In his latest book, OF BOYS AND MEN, Reeves goes to great lengths to praise FEMINISM and the feminist framework of intersectionality. More concerningly, Reeves appears to be rather fond of using the term “cis heterosexual,” instead of using a normal term like “straight.” Is a man who uses such terminology really capable of helping normal, everyday boys who are struggling to find meaning in their lives?

There’s also Matt Pinkett, the author of the brand new book, provocatively titled BOYS DO CRY. According to the British teacher and author, schools should provide “lessons in bromance” to address the mental health crisis among boys. However, like Reeves, Pinkett goes to great lengths to smuggle in trans-friendly jargon, even dedicating AN ENTIRE CHAPTER to the many ways in which masculinity overlaps with LGBTQ+ issues. Also, like Reeves, Pinkett places great emphasis on encouraging boys to be more vulnerable, to embrace the tears, and to cry with pride.

Although the two authors correctly identify the problems facing boys, their prescriptions leave a lot to be desired. ADAM LANE SMITH, a psychotherapist who has been commenting on the MASCULINITY CRISIS for years, told me that “the current education system is built to operate in a way counter to how most boys learn and thrive.”

“The research is clear,” he said, with “an increasing number of boys being diagnosed by teachers and school staff with attention issues.” “These teachers and staff, “added Smith, “then pressure parents to find a doctor to corroborate that diagnosis and immediately medicate the boy, or else he will be expelled.”

Even boys without violent tendencies are being pressured into medication or else they face expulsion, Smith told me. Part of this is due to the feminization of schools. In the United States, roughly 75 PERCENT of teachers are female. Many of these teachers, noted Smith, are overworked and “lack the mental energy required to deal with 30+ children for so many hours in a day; the boys will often stick out due to their higher testosterone behaviors.”

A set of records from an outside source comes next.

/-- Take sectors out of one of a core's caches: dirty bytes of those that no cache then holds are written back, and
these copies go (R273). `out` says what remains of each copy's places. -/
def State.leaveCache (s : State) (p : CoreId) (picked : Copy → Bool) (out : Copy → Copy) : State :=
  let gone (c : Copy) : Bool := picked c && !(out c).inScalar && (out c).way.isNone
  let s1 := ((s.core p).copies.filter gone).foldl (fun a c => a.writeBack p c) s
  s1.setCore p { s1.core p with
    copies := ((s1.core p).copies.filter fun c => !gone c).map fun c => if picked c then out c else c }

/-- Room in the scalar data cache of core p for a line of 128 bytes: 128 sets of 4 lines (R271). The line that was filled
first leaves a full set (assumption 9). -/
def State.scalarRoom (s : State) (p : CoreId) (line : Nat) : State :=
  let lines := (((s.core p).copies.filter fun c => c.inScalar && decide (c.sector / 4 % 128 = line % 128)).map
    fun (c : Copy) => c.sector / 4).dedup
  if line ∈ lines ∨ lines.length < 4 then s
  else match lines with
    | [] => s
    | old :: _ => s.leaveCache p (fun c => c.inScalar && decide (c.sector / 4 = old)) fun c => { c with inScalar := false }

/-- A way of the pool cache for a block of 512 bytes, with room made in its set of 2,048 (R271): the block that was
filled first leaves a full set (assumption 9). None without cache ways. -/
def State.poolRoom (s : State) (p : CoreId) (block : Nat) : Option Nat × State :=
  let here := (s.core p).copies.filter fun c => c.way.isSome && decide (c.sector / 16 % 2048 = block % 2048)
  match here.find? (fun c => c.sector / 16 = block) with
  | some c => (c.way, s)
  | none =>
    match (s.core p).poolWays.find? (fun w => !here.any fun c => decide (c.way = some w)) with
    | some w => (some w, s)
    | none =>
      match here with
      | [] => (none, s)
      | old :: _ =>
        (old.way, s.leaveCache p (fun c => c.way.isSome && decide (c.sector / 16 = old.sector / 16))
          fun c => { c with way := none })

/-- Give core p copies of a kind of some sectors of one grain, with their contents. A sector that the core holds already
is replaced. -/
def State.placeCopies (s : State) (p : CoreId) (vec : Bool) (pa grain : Nat) (k : CopyKind) (va : Word)
    (new : List (Nat × List Byte)) : State :=
  let lines := if vec then [] else (new.map fun (x : Nat × List Byte) => x.1 / 4).dedup
  let s1 := lines.foldl (fun (a : State) l => a.scalarRoom p l) s
  let (way, s2) := s1.poolRoom p (pa / 512)
  let secs := new.map fun (x : Nat × List Byte) => x.1
  let s3 := { s2 with badCopies := s2.badCopies.filter fun x => !(decide (x.1 = p) && decide (x.2 ∈ secs)) }
  s3.setCore p { s3.core p with
    copies := ((s3.core p).copies.filter fun c => !decide (c.sector ∈ secs)) ++ new.map fun (x : Nat × List Byte) =>
      ⟨x.1, k, x.2, [], s.gen, grain, !vec, way, none, va - word (pa % 32) + word (32 * x.1) - word (32 * (pa / 32)),
        s.badWords.filter fun y => decide (y / 4 = x.1)⟩ }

“Many of these female teachers also appear to struggle to engage with male students and consistently grade female students higher to encourage them,” said the specialist.

Smith appears to be right. Girls perform better when they’re taught by a female teacher; the same, however, isn’t true for boys.

As STUDIES SHOW, single-sex schooling and especially more hands-on school approaches prove that supposedly “problematic” boys can thrive in environments suitable to their mental functioning. Most teachers learn how to “deal” with boys through various training sessions and workshops. As Smith noted, “many of these sessions and workshops have, in recent times, shifted to encourage teachers to view natural boy behaviors and energy levels as problematic to the profession.”

“Boys," he contends, are now a liability to be managed and pushed through the system as the teachers focus their energies on uplifting and empowering the girls.”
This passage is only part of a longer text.